Working on a Fullers ESB clone (thanks Screwy) and it calls for Burton-ised water. Picked up the powders from the HBS on the weekend.

I'm wondering how many people modify their water profile.

If you do, what results do you see? Is it truely worth the effort or is it something what makes only slight flavour changes.




BOG


----------



## kevnlis (3/3/08)

I have done it, and IMHO it is for sure worth the effort! I start with tank water which I had analysed by the CSIRO and was shown to contain less than .2 ppm of anything... meaning I consider it to be absolute zero. I have done Burton Ales and also make adjustments to my Guinness water. I have never done a split batch with and without the different water profile, but I feel the difference would be tremendous!


----------



## Jye (3/3/08)

I dont completely burtonise my water but for APAs add enough calcium sulfate to get the sulfates up to 200ppm (Burton is about 700ppm). Ive found this gives my beer a drier mouthfeel and sharpens/brightens the hop flavour, well worth the trouble.

Dogfish Head also modify their water to a sulfate level of 400ppm.


----------



## kevnlis (3/3/08)

If you have a look here:

http://www.tinkletots.net/kevnlis/Water%20Chemistry.doc

This is the calculations I used to make my additions.


----------



## BOG (3/3/08)

I've entered a Sydney Water profile in Beer Smith and it has produced the required additions table for the mash water.
Have attached in a prevous post.

I'm still struggeling to get my process up to scratch. I'm still getting very low conversion (62%). 
Was wondering if it's a marginal difference in flavour. (small Lever) or something that really changes the flavour profile.

Sound like it's a yes.



BOG


----------



## /// (3/3/08)

BOG said:


> I've entered a Sydney Water profile in Beer Smith and it has produced the required additions table for the mash water.
> Have attached in a prevous post.
> 
> I'm still struggeling to get my process up to scratch. I'm still getting very low conversion (62%).
> ...



Yes, Yes Yes, it is worth it. If you are having mash issue then it seems you need Big Ray Day as part of your salvation!

Scotty


----------



## BOG (3/3/08)

Sorry,

Big Ray Day ??


----------



## Adric Hunter (8/3/08)

honestly i cant taste an enormous difference between my brews, no matter what i do with the water, but all i brew is ales and i know that lagers seem to be a lot more picky with their water choice


----------



## sah (8/3/08)

My experience tells me it is worth it, even if you just concentrate on sulphate.

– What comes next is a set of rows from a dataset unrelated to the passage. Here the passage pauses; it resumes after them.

theorem State.whoTile_lt {t : Nat} (ht : s.whoTile w = some t) : t < 200 := by
  unfold State.whoTile at ht
  split at ht <;> try cases ht
  all_goals
    split at ht
    · exact State.livePhys_lt ht
    · cases ht

theorem State.spmTile_lt {a t : Nat} (ht : s.spmTile w a = some t) : t < 200 := by
  unfold State.spmTile at ht
  split at ht
  · rename_i hr
    cases hk : s.spmSpot w ((a - spmBase) / spmWin) with
    | none => rw [hk] at ht; cases ht
    | some p =>
      rw [hk] at ht
      cases ht
      exact State.spotPhys_lt hr hk
  · cases ht

theorem State.onNewGranule_off (k a : Nat) (b : Bool) (ev : State → State)
    (he : ∀ g, ev (s.gran g) = (s.gran g)) :
    ∃ g, s.onNewGranule k a b ev = (s.gran g) := by
  unfold State.onNewGranule
  dsimp only
  split
  · exact ⟨s.lastGran, rfl⟩
  · exact ⟨_, he _⟩

theorem State.portEvents_off {x : State} (h : x.perfOff = true) {o1 o2 : Option Nat} (b : Bool)
    (h1 : ∀ t, o1 = some t → t < 200) (h2 : ∀ t, o2 = some t → t < 200) : x.portEvents o1 o2 b = x := by
  unfold State.portEvents
  split
  · rfl
  cases o1 with
  | none =>
    cases o2 with
    | none => rfl
    | some t => exact State.anvEvent_off h (h2 t rfl) _ _
  | some u =>
    dsimp only
    rw [State.anvEvent_off h (h1 u rfl)]
    cases o2 with
    | none => rfl
    | some t => exact State.anvEvent_off h (h2 t rfl) _ _

/-- While no counter counts, an access leaves just the granule last counted (R184, R237). -/
theorem State.countGranule_off (h : s.perfOff = true) (hl : w.lt < 272) (a : Nat) (b : Bool) :
    ∃ g, s.countGranule w a b = (s.gran g) := by
  have h1 : ∀ t, s.whoTile w = some t → t < 200 := fun t => State.whoTile_lt
  have h2 : ∀ t, s.spmTile w a = some t → t < 200 := fun t => State.spmTile_lt
  have key : ∀ x : State, x.perfOff = true → x.portEvents (s.whoTile w) (s.spmTile w a) b = x := fun x hx =>
    State.portEvents_off hx b h1 h2
  unfold State.countGranule
  generalize s.whoTile w = o1 at *
  generalize s.spmTile w a = o2 at *
  dsimp only
  split
  · refine State.onNewGranule_off _ _ _ _ fun g => ?_
    have hv : (if b = true then (s.gran g) else State.vrgEvent (s.gran g) (w.lt - 256) 3 1)
        = (s.gran g) := by
      split
      · rfl
      · exact State.vrgEvent_off (State.perfOff_gran h g) (by omega) _ _
    rw [hv]
    exact key _ (State.perfOff_gran h g)
  · split
    · exact State.onNewGranule_off _ _ _ _ fun g => key _ (State.perfOff_gran h g)
    · exact ⟨s.lastGran, rfl⟩

end calm

/-! ## Values read -/

theorem Bytes.rdList_eq (m : Bytes) : ∀ (n a : Nat), Bytes.rdList m a n = (List.range n).map (fun i => Bytes.rd m (a + i))
  | 0, _ => rfl
  | n + 1, a => by
    rw [Bytes.rdList, Bytes.rdList_eq m n (a + 1), List.range_succ_eq_map, List.map_cons, List.map_map]
    refine congrArg₂ _ rfl (List.map_congr_left fun i _ => ?_)
    simp only [Function.comp]
    congr 1
    omega

theorem overlay_get (mask : Nat) (new old : Bytes) (k : Nat) (h : mask.testBit k = true) :
    Bytes.rd (overlay mask new old) k = Bytes.rd (overlay mask new []) k := by
  have h1 : ∀ (new : Bytes) (m1 m2 : Bytes), SMap.get 0#8 m1 k = SMap.get 0#8 m2 k →
      SMap.get 0#8 (new.foldl (fun m p => SMap.put 0#8 m p.1 p.2) m1) k =
        SMap.get 0#8 (new.foldl (fun m p => SMap.put 0#8 m p.1 p.2) m2) k := by
    intro new
    induction new with
    | nil => intro m1 m2 h; exact h
    | cons p t ih =>
      intro m1 m2 h
      rw [List.foldl_cons, List.foldl_cons]
      refine ih _ _ ?_
      rw [SMap.get_put, SMap.get_put]
      split
      · rfl
      · exact h
  have h2 : ∀ m : Bytes, SMap.get 0#8 (m.filter (fun p => !(mask.testBit p.1))) k = 0#8 := by
    intro m
    induction m with
    | nil => rfl
    | cons p t ih =>
      rw [List.filter_cons]
      split
      · rename_i hp
        have : p.1 ≠ k := fun hk => by rw [hk, h] at hp; simp at hp
        show (if p.1 = k then p.2 else _) = _
        rw [if_neg this]
        exact ih
      · exact ih
  unfold Bytes.rd overlay
  exact h1 new _ _ (by rw [h2, h2])

theorem runMask_bit {mask off n i : Nat} (h : mask &&& runMask off n = runMask off n) (hi : i < n) :
    mask.testBit (off + i) = true := by
  have h1 : (runMask off n).testBit (off + i) = true := by
    unfold runMask
    rw [Nat.testBit_mul_two_pow, Nat.testBit_two_pow_sub_one]
    simp only [Bool.and_eq_true, decide_eq_true_eq]
    omega
  have h2 := congrArg (fun x => Nat.testBit x (off + i)) h
  simp only [Nat.testBit_and, h1, Bool.and_true] at h2
  exact h2

section reads
variable {s : State} {w : Who} {wr : Bool} {lo hi : Nat}

theorem State.windowCalm_at (h : s.windowCalm w lo hi = true) (hs : 16 * s.stackBytes ≤ farBase) {a : Nat} (h1 : lo ≤ a)
    (h2 : a < hi) : s.region a = .spm ∧ (a - spmBase) / spmWin = (lo - spmBase) / spmWin ∧
      (a - spmBase) % spmWin = a - spmBase - (lo - spmBase) / spmWin * spmWin := by
  simp only [State.windowCalm, Bool.and_eq_true, decide_eq_true_eq] at h
  obtain ⟨⟨⟨h3, h4⟩, h5⟩, -⟩ := h
  have hd : (a - spmBase) / spmWin = (lo - spmBase) / spmWin := by
    unfold spmBase spmWin at *
    omega
  refine ⟨?_, hd, ?_⟩
  · unfold State.region
    unfold farBase at hs
    simp only [spmBase, spmWin] at h3 h4 h5 hd
    rw [if_neg (by omega), if_neg (by omega), if_neg (by unfold scratchBase; omega), if_pos]
    unfold inSpm spmBase spmWin
    simp only [Bool.and_eq_true, decide_eq_true_eq]
    omega
  · rw [Nat.mod_eq_sub_mul_div, hd, Nat.mul_comm]

theorem State.windowCalm_spot (h : s.windowCalm w lo hi = true) : ∃ p, s.spmSpot w ((lo - spmBase) / spmWin) = some p ∧
    (s.spotTile p).spmBad = [] ∧ (s.spotTile p).spmWeak = [] := by
  simp only [State.windowCalm, Bool.and_eq_true] at h
  have h := h.2
  cases hp : s.spmSpot w ((lo - spmBase) / spmWin) with
  | none => rw [hp] at h; cases h
  | some p =>
    rw [hp] at h
    simp only [Bool.and_eq_true, List.isEmpty_iff] at h
    exact ⟨p, rfl, h⟩

theorem badIn_nil (d : Bytes) (wk : List Nat) (off n : Nat) : TMem.badIn ⟨d, [], wk⟩ off n = none := by
  unfold TMem.badIn
  rw [List.find?_eq_none]
  simp

theorem badMerge_nil (d : Bytes) (wk : List Nat) (off n : Nat) : TMem.badMerge ⟨d, [], wk⟩ off n = none := by
  unfold TMem.badMerge
  rw [List.find?_eq_none]
  simp

theorem weakIn_nil (d : Bytes) (b : List Nat) (off n : Nat) : TMem.weakIn ⟨d, b, []⟩ off n = 0 := by
  unfold TMem.weakIn
  simp

theorem weakMerge_nil (d : Bytes) (b : List Nat) (off n : Nat) : TMem.weakMerge ⟨d, b, []⟩ off n = 0 := by
  unfold TMem.weakMerge
  simp

theorem spmRead_calm (h : s.windowCalm w lo hi = true) (hs : 16 * s.stackBytes ≤ farBase) {a n : Nat} (h1 : lo ≤ a)
    (hn : 0 < n) (h2 : a + n ≤ hi) : (spmRead w a n).go s = (.ok (s.bytesAt w a n), s) := by
  obtain ⟨p, hp, hb, hw⟩ := s.windowCalm_spot h
  obtain ⟨-, hd, hm⟩ := s.windowCalm_at h hs h1 (show a < hi by omega)
  have hv : Bytes.rdList (s.spotTile p).spm ((a - spmBase) % spmWin) n = s.bytesAt w a n := by
    rw [Bytes.rdList_eq]
    refine List.map_congr_left fun i hi' => ?_
    obtain ⟨r, hd', hm'⟩ := s.windowCalm_at h hs (show lo ≤ a + i by omega) (show a + i < hi by
      have := List.mem_range.1 hi'
      omega)
    unfold State.byteAt
    rw [if_pos r, hd', hp]
    dsimp only
    have hk : ∀ b q : Nat, b ≤ lo → q ≤ lo - b → a - b - q + i = a + i - b - q := by omega
    simp only [State.windowCalm, Bool.and_eq_true, decide_eq_true_eq] at h
    rw [hm, hm', hk _ _ h.1.1.1 (Nat.div_mul_le_self _ _)]
  unfold spmRead
  rw [EM.go_bind, EM.go_get]
  dsimp only
  rw [hd, hp]
  have hM : (s.spotTile p).mem .spm = ⟨(s.spotTile p).spm, [], []⟩ := by
    show TMem.mk _ _ _ = _
    rw [hb, hw]
  simp only [hM, badIn_nil, weakIn_nil, hv, gt_iff_lt, Nat.lt_irrefl, if_false]
  rfl

theorem State.stackCalm_at (h : s.stackCalm w wr lo hi = true) {a : Nat} (h1 : lo ≤ a) (h2 : a < hi) :
    s.region a = .stack ∧ s.pageCalm wr (a / 4096) = true ∧ (s.stackDoms w a).all s.domRuns = true := by
  simp only [State.stackCalm, Bool.and_eq_true, decide_eq_true_eq, List.all_eq_true, List.mem_range] at h
  obtain ⟨⟨⟨⟨h3, -⟩, -⟩, -⟩, h4⟩ := h
  have h5 := h4 (a / 4096 - lo / 4096) (by omega)
  have h6 : lo / 4096 + (a / 4096 - lo / 4096) = a / 4096 := by omega
  rw [h6] at h5
  refine ⟨?_, h5.1, ?_⟩
  · unfold State.region
    rw [if_pos (by omega)]
  · have h7 : s.stackDoms w (4096 * (a / 4096)) = s.stackDoms w a := by
      unfold State.stackDoms
      rw [Nat.mul_div_cancel_left _ (by decide)]
    rw [← h7]
    simpa using h5.2

theorem crossInto_runs {ds : List Nat} (h : ds.all s.domRuns = true) (a : Nat) : (crossInto ds a).go s = (.ok ⟨⟩, s) := by
  have h1 : ∀ d ∈ ds, s.domRuns d = true := by simpa using h
  have h2 : ds.any s.domRefuses = false := by
    rw [List.any_eq_false]
    intro d hd
    have := h1 d hd
    unfold State.domRuns at this
    unfold State.domRefuses
    simp_all
  have h3 : ds.any s.domWaits = false := by
    rw [List.any_eq_false]
    intro d hd
    have := h1 d hd
    unfold State.domRuns at this
    unfold State.domWaits
    simp_all
  unfold crossInto
  rw [EM.go_bind, EM.go_get]
  simp only [h2, h3]
  rfl

theorem mergedBytes_eq (e : Option MergeEntry) (d : Bytes) (off n : Nat) :
    mergedBytes e d off n = (List.range n).map (fun i => ((mergedBytes e d (off + i) 1).head?).getD 0#8) := by
  cases e <;> simp only [mergedBytes, Bytes.rdList_eq, List.range_one, List.map_cons, List.map_nil, Nat.add_zero,
    List.head?_cons, Option.getD_some]

/-- Bytes that an entry has written do not depend on what memory holds. -/
theorem mergedBytes_entry {e : MergeEntry} (d : Bytes) {off n : Nat} (h : e.mask &&& runMask off n = runMask off n) :
    mergedBytes (some e) [] off n = mergedBytes (some e) d off n := by
  simp only [mergedBytes, Bytes.rdList_eq]
  exact List.map_congr_left fun i hi => (overlay_get _ _ _ _ (runMask_bit h (List.mem_range.1 hi))).symm

/-- A read of a calm page gives its bytes and changes nothing (R395, R401). -/
theorem State.readPage_calm {gp off n : Nat} (h : s.pageCalm wr gp = true) (hn : off + n ≤ 4096) :
    s.readPage gp off n = (.ok ((List.range n).map (fun i => s.peekStack (4096 * gp + off + i))), s) := by
  simp only [State.pageCalm, Bool.and_eq_true, Bool.not_eq_true'] at h
  obtain ⟨⟨⟨h1, h2⟩, -⟩, h3⟩ := h
  have hp : ∀ i ∈ List.range n, s.peekStack (4096 * gp + off + i) =
      ((mergedBytes (s.mergeEntry gp) (match s.judgePage gp with
        | .ok d _ => d
        | _ => []) (off + i) 1).head?).getD 0#8 := by
    intro i hi
    have := List.mem_range.1 hi
    unfold State.peekStack
    rw [show (4096 * gp + off + i) / 4096 = gp by omega, show (4096 * gp + off + i) % 4096 = off + i by omega] <;> rfl
  rw [List.map_congr_left hp, ← mergedBytes_eq]
  have hj : s.judgePage gp = judge (s.stampOf gp) (s.page gp) := by
    unfold State.judgePage
    rw [h2]
    rfl
  unfold State.readPage
  rw [h1, hj]
  dsimp only
  rw [if_neg (by decide)]
  cases hm : s.mergeEntry gp with
  | none =>
    rw [if_neg (by simp)]
    split at h3
    · rename_i hz
      rw [hz]
    · rename_i d k hz
      rw [hz]
      have hk : k = 0 := by simpa using h3
      subst hk
      rfl
    · cases h3
  | some e =>
    dsimp only
    split
    · rename_i he
      rw [mergedBytes_entry _ (by simpa using he)]
    · split at h3
      · rename_i hz
        rw [hz]
      · rename_i d k hz
        rw [hz]
        have hk : k = 0 := by simpa using h3
        subst hk
        rfl
      · cases h3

It gives you a sharper bitterness and hop character.

regards,
Scott


----------



## neonmeate (9/3/08)

for sure it is worth it - but fullers beers don't have a very hard-water flavour to me - they're not burtonised to the same extent as things like black sheep or landlord.


----------



## tangent (9/3/08)

Trying not to go on about _Beer Alchemy_ all the time but...


I have these readouts:





Makes it pretty simple.


----------



## neonmeate (9/3/08)

tangent said:


> Trying not to go on about _Beer Alchemy_ all the time but...
> 
> 
> I have these readouts:
> ...



except that brewers in london have that programme too, and can select "burton" or "munich" or whatever... just because a brewery is in london doesn't mean that water profile will be right. although probably closer!


----------